Yet, the increasing market size has not been accompanied by product development investments as market players focused on saturating existing demand with a particular range of sanitary pads (e.g., regular pads, and ultra-thin pads). Further, the diverse needs of menstruators in different geographic and socio-cultural contexts received less attention to trigger greater product development. Anecdotal and research evidence suggests that consumers received poor quality products through private, Government and NGO channels. This may be partially driven by manufacturers and suppliers offering low-cost, low-quality products in a competitive industry with shrinking margins, and a lack of understanding of ‘quality’ of sanitary pads amongst buying or procuring agencies, as stated by large, mid-sized and small manufacturers who have been witness to these trends.

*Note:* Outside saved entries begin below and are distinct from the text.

/-- A step large, fast and steady enough in SOURCE or BATTERY opens a capture and latches its source; a smaller or slower one does not. A
  fit within 1 % of the response plus 0.5 mV and without a gap is posted and counted, its elements stand, a first caddy is made; a
  rejected one changes only the capture. A probe starts with the amplitude of the state, in BATTERY on the hold, or is blocked with
  EST.FLAGS bit 2; its end opens the capture, releasing the hold leaves the step, and a cancel discards it unless the load change is
  within the amplitude. Where a clause needs a reading of the manual or a choice, it is the model's: log entries 4, 21. [derived: R240;
  R241; R242; R243; R244; R245; R246; R251; R471] -/
def Obligations.FitsAndProbes : Prop :=
  (∀ (m : StepMeasure) (s : State),
      let d := (m.after - m.before).natAbs
      shRuns 4 s = true ∧ s.chg.st ≠ .batteryAbsent ∧ (s.path.link = .source ∨ s.path.link = .battery) →
      pn Pid.EST_PROBE_MIN_MA s ≤ d ∧ 2 * m.before.natAbs ≤ 100 * d ∧ 2 * m.after.natAbs ≤ 100 * d ∧ m.riseUs ≤ 1000 →
      100 * (m.before - m.preLo) ≤ m.before.natAbs + 5000 ∧ 100 * (m.preHi - m.before) ≤ m.before.natAbs + 5000 →
      100 * (m.after - m.postLo) ≤ m.after.natAbs + 5000 ∧ 100 * (m.postHi - m.after) ≤ m.after.natAbs + 5000 →
      s.sys.inReset = false ∧ swf {} s.eic.src = true ∧ s.sys.power ≠ .doze →
      s.est.flags.getLsbD 5 = true ∨ ((readRs (socInt s) (batTemp s) s).mul ⟨10 * d, 1000⟩).lt (Frac.ofInt m.jumpUv) = false →
      Answers (.naturalStep m) s (fun t => t.est.stepHeld = true ∧ Latched 169 s t ∧ t.est = { s.est with stepHeld := true } ∧
          t.chg = s.chg ∧ t.path = s.path ∧ t.store = s.store)) ∧
  (∀ (m : StepMeasure) (s : State),
      let d := (m.after - m.before).natAbs
      shRuns 4 s = true ∧ s.chg.st = .off ∧ s.path.link = .battery ∧ m.riseUs ≤ 1000 ∧ s.sys.inReset = false ∧ s.sys.power ≠ .doze →
      pn Pid.EST_PROBE_MIN_MA s ≤ d ∧ 2 * m.before.natAbs ≤ 100 * d ∧ 2 * m.after.natAbs ≤ 100 * d →
      m.preLo = m.before ∧ m.preHi = m.before ∧ m.postLo = m.after ∧ m.postHi = m.after →
      s.est.flags.getLsbD 5 = false ∧ ((readRs (socInt s) (batTemp s) s).mul ⟨10 * d, 1000⟩).lt (Frac.ofInt m.jumpUv) = true →
      Answers (.naturalStep m) s (fun t => t.est.stepHeld = true ∧ t.est.flags = s.est.flags ||| 0x20 ∧ Delivered 0x161 0x11 0 s t)) ∧
  (∀ (m : StepMeasure) (s : State),
      let d := (m.after - m.before).natAbs
      shRuns 4 s = false ∨ s.chg.st = .batteryAbsent ∨ d < pn Pid.EST_PROBE_MIN_MA s ∨ 1000 < m.riseUs ∨ 100 * d < 2 * m.after.natAbs ∨
          m.before.natAbs + 5000 < 100 * (m.before - m.preLo) ∨ s.sys.power = .doze →
      Answers (.naturalStep m) s (fun t => t = s)) ∧
  (∀ (f : FitMeasure) (s : State),
      shRuns 4 s = true ∧ s.est.stepHeld = true ∧ f.gap = false ∧ 100 * f.residualUv ≤ f.responseUv + 50000 →
      pn Pid.EST_MODE s = 1 ∧ batTemp s = none ∧ rsOut f.rs s = false →
      (∀ p, s.est.probe = some p → p.ended = false) ∨ jumpBad f.jumpUv f.stepMa s = false →
      Answers (.fitComplete f) s (fun t => t.est.fit = ⟨f.rs, f.rct, f.cdl, f.rdif, f.cdif, f.residualUv⟩ ∧ t.est.fitAt = s.sys.devTime ∧
          t.est.fits = min 4294967295 (s.est.fits + 1) ∧ t.est.stepHeld = false ∧ t.est.badRs = 0 ∧ t.est.ocvConf = true ∧
          t.est.flags = s.est.flags &&& ~~~0x20#32 ∧ t.est.caddy = s.est.caddy ∧ t.chg = s.chg ∧ t.path = s.path ∧ t.store = s.store)) ∧
  (∀ (f : FitMeasure) (s : State),
      shRuns 4 s = true ∧ s.est.stepHeld = true ∧ f.gap = false ∧ 100 * f.residualUv ≤ f.responseUv + 50000 →
      rsOut f.rs s = false ∧ s.chg.st = .off →
      Answers (.fitComplete f) s (fun t => t.est.fit = ⟨f.rs, f.rct, f.cdl, f.rdif, f.cdif, f.residualUv⟩ ∧ t.est.fitAt = s.sys.devTime ∧
          t.est.fits = min 4294967295 (s.est.fits + 1) ∧ t.est.stepHeld = false ∧ t.est.badRs = 0 ∧ t.est.ocvConf = true ∧
          t.est.flags.getLsbD 5 = false ∧ (pn Pid.EST_MODE s = 0 → t.est.caddy.valid = true) ∧ t.path = s.path ∧ t.pwr.vr = s.pwr.vr ∧
          t.pwr.ldo = s.pwr.ldo ∧ t.pwr.en = s.pwr.en)) ∧
  (∀ (f : FitMeasure) (s : State),
      shRuns 4 s = true ∧ s.est.stepHeld = true ∧ (f.gap = true ∨ f.responseUv + 50000 < 100 * f.residualUv) →
      (∀ p, s.est.probe = some p → p.ended = false) ∨ jumpBad f.jumpUv f.stepMa s = false →
      Answers (.fitComplete f) s (fun t => t.est = { s.est with stepHeld := false, probe := s.est.probe.filter (fun p => !p.ended) } ∧
          t.chg = s.chg ∧ t.path = s.path ∧ t.store = s.store)) ∧
  (∀ (f : FitMeasure) (p : ProbeRun) (s : State),
      shRuns 4 s = true ∧ s.est.stepHeld = true ∧ f.gap = true ∧ s.chg.st = .off ∧ s.sys.inReset = false →
      s.est.probe = some p ∧ p.ended = true ∧ s.est.flags.getLsbD 5 = false →
      ((readRs (socInt s) (batTemp s) s).mul ⟨10 * f.stepMa, 1000⟩).lt (Frac.ofInt f.jumpUv) = true →
      Answers (.fitComplete f) s (fun t => t.est.stepHeld = false ∧ t.est.probe = none ∧ t.est.fit = s.est.fit ∧
          t.est.flags = s.est.flags ||| 0x20 ∧ Delivered 0x161 0x11 0 s t)) ∧
  (∀ (f : FitMeasure) (s : State),
      shRuns 4 s = false ∨ s.est.stepHeld = false →
      Answers (.fitComplete f) s (fun t => t = s)) ∧
  (∀ (i : Int) (s : State),
      let sag := tquotN (pn Pid.EST_C_LINK_UF s * pn Pid.EST_PROBE_SAG_MV s) 10000
      let min_ := pn Pid.EST_PROBE_MIN_MA s
      let pr : ProbeRun := ⟨min (max (rdivN (i.natAbs * pn Pid.EST_PROBE_PCT s) 100) min_) sag, .dischargeLess, true, false⟩
      pb Pid.EST_PROBE_EN s = true ∧ pn Pid.EST_MODE s ≠ 1 ∧ shRuns 1 s = true ∧ shRuns 4 s = true ∧ s.est.probe = none →
      s.heddle.safeHold = false ∧ s.sys.service = .full ∧ s.chg.st ≠ .batteryAbsent ∧ s.path.link = .battery →
      Answers (.probeDue i) s (fun t => (100 * sag < 100 * min_ ∨ 100 * sag < 2 * i.natAbs →
          t.est = { s.est with flags := s.est.flags ||| 4 }) ∧ (100 * min_ ≤ 100 * sag → 2 * i.natAbs ≤ 100 * sag →
          t.est = { s.est with flags := s.est.flags &&& ~~~4#32, probe := some pr }) ∧ t.chg.st = s.chg.st ∧ t.path = s.path ∧ t.store = s.store)) ∧
  (∀ (i : Int) (s : State),
      let up_ := max (rdivN (i.natAbs * pn Pid.EST_PROBE_PCT s) 100) (pn Pid.EST_PROBE_MIN_MA s)
      let pr : ProbeRun := ⟨if up_ ≤ i.natAbs then up_ else min up_ (pn Pid.CHG_I_CC_MA s - i.natAbs),
        if up_ ≤ i.natAbs then .chargeLess else .chargeMore, false, false⟩
      pb Pid.EST_PROBE_EN s = true ∧ pn Pid.EST_MODE s ≠ 1 ∧ shRuns 1 s = true ∧ shRuns 4 s = true ∧ s.est.probe = none →
      s.heddle.safeHold = false ∧ s.sys.service = .full ∧ s.path.link = .source ∧ s.path.supplement = false →
      s.chg.st.charging = true ∧ s.chg.pwm = true ∧ 0 < i →
      Answers (.probeDue i) s (fun t => t.est = { s.est with flags := s.est.flags &&& ~~~4#32, probe := some pr } ∧ t.chg.st = s.chg.st ∧
          t.path = s.path ∧ t.store = s.store)) ∧
  (∀ (i : Int) (s : State),
      pb Pid.EST_PROBE_EN s = false ∨ pn Pid.EST_MODE s = 1 ∨ shRuns 1 s = false ∨ s.est.probe ≠ none →
      Answers (.probeDue i) s (fun t => t = s)) ∧
  (∀ (i : Int) (s : State),
      s.heddle.safeHold = true ∨ s.sys.service ≠ .full ∨ s.chg.st = .batteryAbsent ∨ s.path.link = .handover ∨ s.path.link = .return →
      Answers (.probeDue i) s (fun t => t.est = s.est ∧ t.chg = s.chg ∧ t.path = s.path ∧ t.store = s.store)) ∧
  (∀ (p : ProbeRun) (s : State),
      s.est.probe = some p ∧ p.ended = false →
      Answers .probeStepEnd s (fun t => t = { s with
            chg := t.chg
            est := { s.est with probe := some { p with ended := true, hold := false }, stepHeld := true } } ∧ t.chg.st = s.chg.st ∧
          (s.chg.st = .off → disDemand s = false → t.chg.pwm = false))) ∧
  (∀ (s : State),
      s.est.probe = none →
      Answers .probeStepEnd s (fun t => t = s)) ∧
  (∀ (p : ProbeRun) (why : HoldRelease) (s : State),
      s.est.probe = some p ∧ p.hold = true ∧ s.sys.inReset = false ∧ swf {} s.eic.src = true →
      Answers (.probeHoldRelease why) s (fun t => t.est = { s.est with probe := some { p with hold := false } } ∧ Latched 138 s t ∧
          t.chg = s.chg ∧ t.path = s.path ∧ t.store = s.store)) ∧
  (∀ (why : HoldRelease) (s : State),
      (∀ p, s.est.probe = some p → p.hold = false) →
      Answers (.probeHoldRelease why) s (fun t => t = s)) ∧
  (∀ (p : ProbeRun) (why : ProbeCancel) (s : State),
      s.est.probe = some p ∧ p.ended = false →
      Answers (.probeCancel why) s (fun t => t = (match why with
        | .loadChange ma => if p.ma < ma then { s with chg := t.chg, est := { s.est with probe := none } } else s
        | .stateChange => { s with chg := t.chg, est := { s.est with probe := none } }
        | .dischargeDemand => { s with chg := t.chg, est := { s.est with probe := none } }) ∧ t.chg.st = s.chg.st)) ∧
  (∀ (why : ProbeCancel) (s : State),
      s.est.probe = none →
      Answers (.probeCancel why) s (fun t => t = s))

Increasing sanitary pads use has also brought to light concerns about disposal and management of menstrual waste.

As national ministries and state governments commit to and invest in programs for increasing access to menstrual hygiene products, accessible information about the fast-evolving product landscape is sparse. It is important to understand both the categories of products available in the Indian market and the relative advantages and disadvantages of inclusion in Government programs. Procurement stakeholders also need information on appropriate criteria for procurement and methods of ensuring product quality. The abovementioned conditions are necessary to ensure that menstruators have continuous access to affordable and quality menstrual products which fulfil their needs for hygienic management of menstruation.

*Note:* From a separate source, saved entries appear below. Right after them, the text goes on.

-- ==== Sys2Proof/Laws/Memory.lean ====
section
/-! SUPPORT. Sparse maps and byte memories: reading after writing, writes elsewhere, and the canonical form that every operation keeps. -/

namespace Sys2Proof.Machine

/-! ### Sparse maps -/

theorem sget_sput_same {α : Type} (d v : α) (k : Nat) (m : Sparse α) : sget d (sput k v m) k = v := by
  induction m with
  | nil => simp [sput, sget]
  | cons e m ih =>
    obtain ⟨i, u⟩ := e
    unfold sput
    split
    · simp [sget]
    · split
      · simp [sget]
      · rename_i h1 h2
        simp [sget, ih, Ne.symm h2]

theorem sget_sput_other {α : Type} (d v : α) (k j : Nat) (m : Sparse α) (h : j ≠ k) : sget d (sput k v m) j = sget d m j := by
  induction m with
  | nil => simp [sput, sget, Ne.symm h]
  | cons e m ih =>
    obtain ⟨i, u⟩ := e
    unfold sput
    split
    · simp [sget, Ne.symm h]
    · split
      · rename_i h1 h2
        subst h2
        simp [sget, Ne.symm h]
      · simp [sget, ih]

theorem sget_sdel_other {α : Type} (d : α) (k j : Nat) (m : Sparse α) (h : j ≠ k) : sget d (sdel k m) j = sget d m j := by
  induction m with
  | nil => simp [sdel]
  | cons e m ih =>
    obtain ⟨i, u⟩ := e
    unfold sdel
    split
    · rename_i h1
      simp [sget, h1, Ne.symm h]
    · simp [sget, ih]

theorem sget_below {α : Type} [DecidableEq α] (d : α) (k : Nat) (m : Sparse α) (b : Nat) (h : swfFrom d (some b) m = true) (hk : k ≤ b) :
    sget d m k = d := by
  induction m generalizing b with
  | nil => simp [sget]
  | cons e m ih =>
    obtain ⟨i, u⟩ := e
    simp [swfFrom] at h
    have : i ≠ k := by omega
    simp [sget, this, ih i h.2 (by omega)]

theorem sget_sdel_same {α : Type} [DecidableEq α] (d : α) (k : Nat) (m : Sparse α) (b : Option Nat) (h : swfFrom d b m = true) :
    sget d (sdel k m) k = d := by
  induction m generalizing b with
  | nil => simp [sdel, sget]
  | cons e m ih =>
    obtain ⟨i, u⟩ := e
    simp [swfFrom] at h
    unfold sdel
    split
    · rename_i h1
      subst h1
      exact sget_below d i m i h.2 (Nat.le_refl i)
    · rename_i h1
      simp [sget, h1, ih _ h.2]

theorem swfFrom_weaken {α : Type} [DecidableEq α] (d : α) (m : Sparse α) (b c : Option Nat) (hc : ∀ y, c = some y → ∃ x, b = some x ∧ y ≤ x)
    (h : swfFrom d b m = true) : swfFrom d c m = true := by
  cases m with
  | nil => simp [swfFrom]
  | cons e m =>
    obtain ⟨i, u⟩ := e
    simp only [swfFrom, Bool.and_eq_true, decide_eq_true_eq] at h ⊢
    refine ⟨⟨?_, h.1.2⟩, h.2⟩
    cases c with
    | none => simp
    | some y =>
      obtain ⟨x, hx, hy⟩ := hc y rfl
      subst hx
      have h1 : x < i := by simpa using h.1.1
      simpa using Nat.lt_of_le_of_lt hy h1

theorem swfFrom_sdel {α : Type} [DecidableEq α] (d : α) (k : Nat) (m : Sparse α) (b : Option Nat) (h : swfFrom d b m = true) :
    swfFrom d b (sdel k m) = true := by
  induction m generalizing b with
  | nil => simp [sdel, swfFrom]
  | cons e m ih =>
    obtain ⟨i, u⟩ := e
    simp only [swfFrom, Bool.and_eq_true, decide_eq_true_eq] at h
    unfold sdel
    split
    · refine swfFrom_weaken d m (some i) b ?_ h.2
      intro y hy
      subst hy
      have h1 : y < i := by simpa using h.1.1
      exact ⟨i, rfl, by omega⟩
    · simp only [swfFrom, Bool.and_eq_true, decide_eq_true_eq]
      exact ⟨h.1, ih _ h.2⟩

theorem swfFrom_sput {α : Type} [DecidableEq α] (d v : α) (hv : v ≠ d) (k : Nat) (m : Sparse α) (b : Option Nat)
    (hb : b.all (· < k) = true) (h : swfFrom d b m = true) : swfFrom d b (sput k v m) = true := by
  induction m generalizing b with
  | nil => simp [sput, swfFrom, hb, hv]
  | cons e m ih =>
    obtain ⟨i, u⟩ := e
    have h0 := h
    simp only [swfFrom, Bool.and_eq_true, decide_eq_true_eq] at h
    unfold sput
    split
    · rename_i h1
      simp only [swfFrom, Bool.and_eq_true, decide_eq_true_eq]
      exact ⟨⟨hb, hv⟩, ⟨by simpa using h1, h.1.2⟩, h.2⟩
    · split
      · rename_i h1 h2
        subst h2
        simp only [swfFrom, Bool.and_eq_true, decide_eq_true_eq]
        exact ⟨⟨hb, hv⟩, h.2⟩
      · rename_i h1 h2
        simp only [swfFrom, Bool.and_eq_true, decide_eq_true_eq]
        exact ⟨h.1, ih (some i) (by simp; omega) h.2⟩

/-- A write keeps the canonical form. -/
theorem swf_sset {α : Type} [DecidableEq α] (d : α) (m : Sparse α) (k : Nat) (v : α) (h : swf d m = true) : swf d (sset d m k v) = true := by
  unfold sset
  split
  · exact swfFrom_sdel d k m none h
  · rename_i hv
    exact swfFrom_sput d v hv k m none (by simp) h

/-- Reading the key just written gives the value, in a map in canonical form. -/
theorem sget_sset_same {α : Type} [DecidableEq α] (d : α) (m : Sparse α) (k : Nat) (v : α) (h : swf d m = true) :
    sget d (sset d m k v) k = v := by
  unfold sset
  split
  · rename_i hv
    rw [sget_sdel_same d k m none h, hv]
  · exact sget_sput_same d v k m

/-- Reading the key just written gives the value, when it is not the default. -/
theorem sget_sset_new {α : Type} [DecidableEq α] (d : α) (m : Sparse α) (k : Nat) (v : α) (h : v ≠ d) : sget d (sset d m k v) k = v := by
  simp [sset, h, sget_sput_same]

/-- A write leaves every other key alone. -/
theorem sget_sset_other {α : Type} [DecidableEq α] (d : α) (m : Sparse α) (k j : Nat) (v : α) (h : j ≠ k) :
    sget d (sset d m k v) j = sget d m j := by
  unfold sset
  split
  · exact sget_sdel_other d k j m h
  · exact sget_sput_other d v k j m h

theorem swfFrom_filter {α : Type} [DecidableEq α] (d : α) (f : Nat × α → Bool) (m : Sparse α) (b : Option Nat) (h : swfFrom d b m = true) :
    swfFrom d b (m.filter f) = true := by
  induction m generalizing b with
  | nil => simp [swfFrom]
  | cons e m ih =>
    obtain ⟨i, u⟩ := e
    simp only [swfFrom, Bool.and_eq_true, decide_eq_true_eq] at h
    simp only [List.filter_cons]
    split
    · simp only [swfFrom, Bool.and_eq_true, decide_eq_true_eq]
      exact ⟨h.1, ih _ h.2⟩
    · refine ih b (swfFrom_weaken d m (some i) b ?_ h.2)
      intro y hy
      subst hy
      have h1 : y < i := by simpa using h.1.1
      exact ⟨i, rfl, by omega⟩

/-- Dropping entries keeps the canonical form. -/
theorem swf_filter {α : Type} [DecidableEq α] (d : α) (f : Nat × α → Bool) (m : Sparse α) (h : swf d m = true) : swf d (m.filter f) = true :=
  swfFrom_filter d f m none h

@[simp] theorem swf_nil {α : Type} [DecidableEq α] (d : α) : swf d ([] : Sparse α) = true := rfl

@[simp] theorem sget_nil {α : Type} (d : α) (k : Nat) : sget d ([] : Sparse α) k = d := rfl

/-! ### Byte memories -/

/-- A byte write keeps the canonical form. -/
theorem Memory.wf_write (r : Region) (m : Mem) (a : Nat) (b : Byte) (h : Memory.wf r m = true) : Memory.wf r (Memory.write r m a b) = true :=
  swf_sset _ m a b h

/-- A byte read after a write of the same address gives the byte written. -/
theorem Memory.read_write_same (r : Region) (m : Mem) (a : Nat) (b : Byte) (h : Memory.wf r m = true) :
    Memory.read r (Memory.write r m a b) a = b := sget_sset_same _ m a b h

/-- A byte write leaves every other byte alone. -/
theorem Memory.read_write_other (r : Region) (m : Mem) (a c : Nat) (b : Byte) (h : c ≠ a) :
    Memory.read r (Memory.write r m a b) c = Memory.read r m c := sget_sset_other _ m a c b h

theorem Memory.wf_writeW (r : Region) (m : Mem) (a : Nat) (w : W) (h : Memory.wf r m = true) : Memory.wf r (Memory.writeW r m a w) = true := by
  unfold Memory.writeW
  exact wf_write _ _ _ _ (wf_write _ _ _ _ (wf_write _ _ _ _ (wf_write _ _ _ _ h)))

theorem Memory.wf_writeWs (r : Region) (ws : List W) (m : Mem) (a : Nat) (h : Memory.wf r m = true) :
    Memory.wf r (Memory.writeWs r m a ws) = true := by
  induction ws generalizing m a with
  | nil => exact h
  | cons w ws ih => exact ih _ _ (wf_writeW r m a w h)

/-- A word write leaves every byte outside the word alone. -/
theorem Memory.read_writeW_other (r : Region) (m : Mem) (a c : Nat) (w : W) (h : c < a ∨ a + 4 ≤ c) :
    Memory.read r (Memory.writeW r m a w) c = Memory.read r m c := by
  unfold Memory.writeW
  rw [read_write_other _ _ _ _ _ (by omega), read_write_other _ _ _ _ _ (by omega), read_write_other _ _ _ _ _ (by omega),
    read_write_other _ _ _ _ _ (by omega)]

/-- A word read after a write of the same address gives the word written. -/
theorem Memory.readW_writeW_same (r : Region) (m : Mem) (a : Nat) (w : W) (h : Memory.wf r m = true) :
    Memory.readW r (Memory.writeW r m a w) a = w := by
  unfold Memory.readW Memory.writeW
  have h1 := wf_write r m a (w.extractLsb' 0 8) h
  have h2 := wf_write r _ (a + 1) (w.extractLsb' 8 8) h1
  have h3 := wf_write r _ (a + 2) (w.extractLsb' 16 8) h2
  rw [read_write_same _ _ _ _ h3, read_write_other _ _ _ _ _ (by omega), read_write_same _ _ _ _ h2,
    read_write_other _ _ _ _ _ (by omega), read_write_other _ _ _ _ _ (by omega), read_write_same _ _ _ _ h1,
    read_write_other _ _ _ _ _ (by omega), read_write_other _ _ _ _ _ (by omega), read_write_other _ _ _ _ _ (by omega),
    read_write_same _ _ _ _ h]
  ext i hi
  simp only [BitVec.getElem_append, BitVec.getElem_extractLsb']
  repeat' split
  all_goals rw [BitVec.getLsbD_eq_getElem (by omega)]; congr 1; omega

theorem Memory.readW_eq (r : Region) (m m' : Mem) (a : Nat) (h : ∀ c, a ≤ c → c < a + 4 → Memory.read r m' c = Memory.read r m c) :
    Memory.readW r m' a = Memory.readW r m a := by
  unfold Memory.readW
  rw [h a (by omega) (by omega), h (a + 1) (by omega) (by omega), h (a + 2) (by omega) (by omega), h (a + 3) (by omega) (by omega)]

/-- Writing words leaves every byte outside them alone. -/
theorem Memory.read_writeWs_other (r : Region) (ws : List W) (m : Mem) (a c : Nat) (h : c < a ∨ a + 4 * ws.length ≤ c) :
    Memory.read r (Memory.writeWs r m a ws) c = Memory.read r m c := by
  induction ws generalizing m a with
  | nil => rfl
  | cons w ws ih =>
    simp only [List.length_cons] at h
    unfold Memory.writeWs
    rw [ih _ _ (by omega), read_writeW_other _ _ _ _ _ (by omega)]

/-- Word `k` of words just written reads as written. -/
theorem Memory.readW_writeWs (r : Region) (ws : List W) (m : Mem) (a k : Nat) (hk : k < ws.length) (h : Memory.wf r m = true) :
    Memory.readW r (Memory.writeWs r m a ws) (a + 4 * k) = ws.getD k 0 := by
  induction ws generalizing m a k with
  | nil => simp at hk
  | cons w ws ih =>
    unfold Memory.writeWs
    cases k with
    | zero =>
      show readW r (writeWs r (writeW r m a w) (a + 4) ws) a = _
      rw [readW_eq r _ _ a (fun c h1 h2 => read_writeWs_other r ws _ (a + 4) c (Or.inl (by omega))),
        readW_writeW_same r m a w h]
      simp
    | succ k =>
      have := ih (Memory.writeW r m a w) (a + 4) k (by simpa using hk) (wf_writeW r m a w h)
      rw [show a + 4 * (k + 1) = a + 4 + 4 * k by omega, this]
      simp

end Sys2Proof.Machine
end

To address this gap in knowledge, Development Solutions and WaterAid India conducted this study to map the landscape of menstrual hygiene products in India. The study has incorporated the perspective of supply chain stakeholders to understand the barriers and facilitators for the availability of good quality and affordable menstrual hygiene products. The study was supported by the United Nations Population Fund (UNFPA) as part of a larger engagement on improving the menstrual health and hygiene of adolescent girls in six States. Government stakeholders can be supported to make informed decisions about large scale programs for the distribution of menstrual hygiene products with this comprehensive overview of the product landscape in the country. Government agencies and development partners can also use this information to inform the procurement process as well as program design.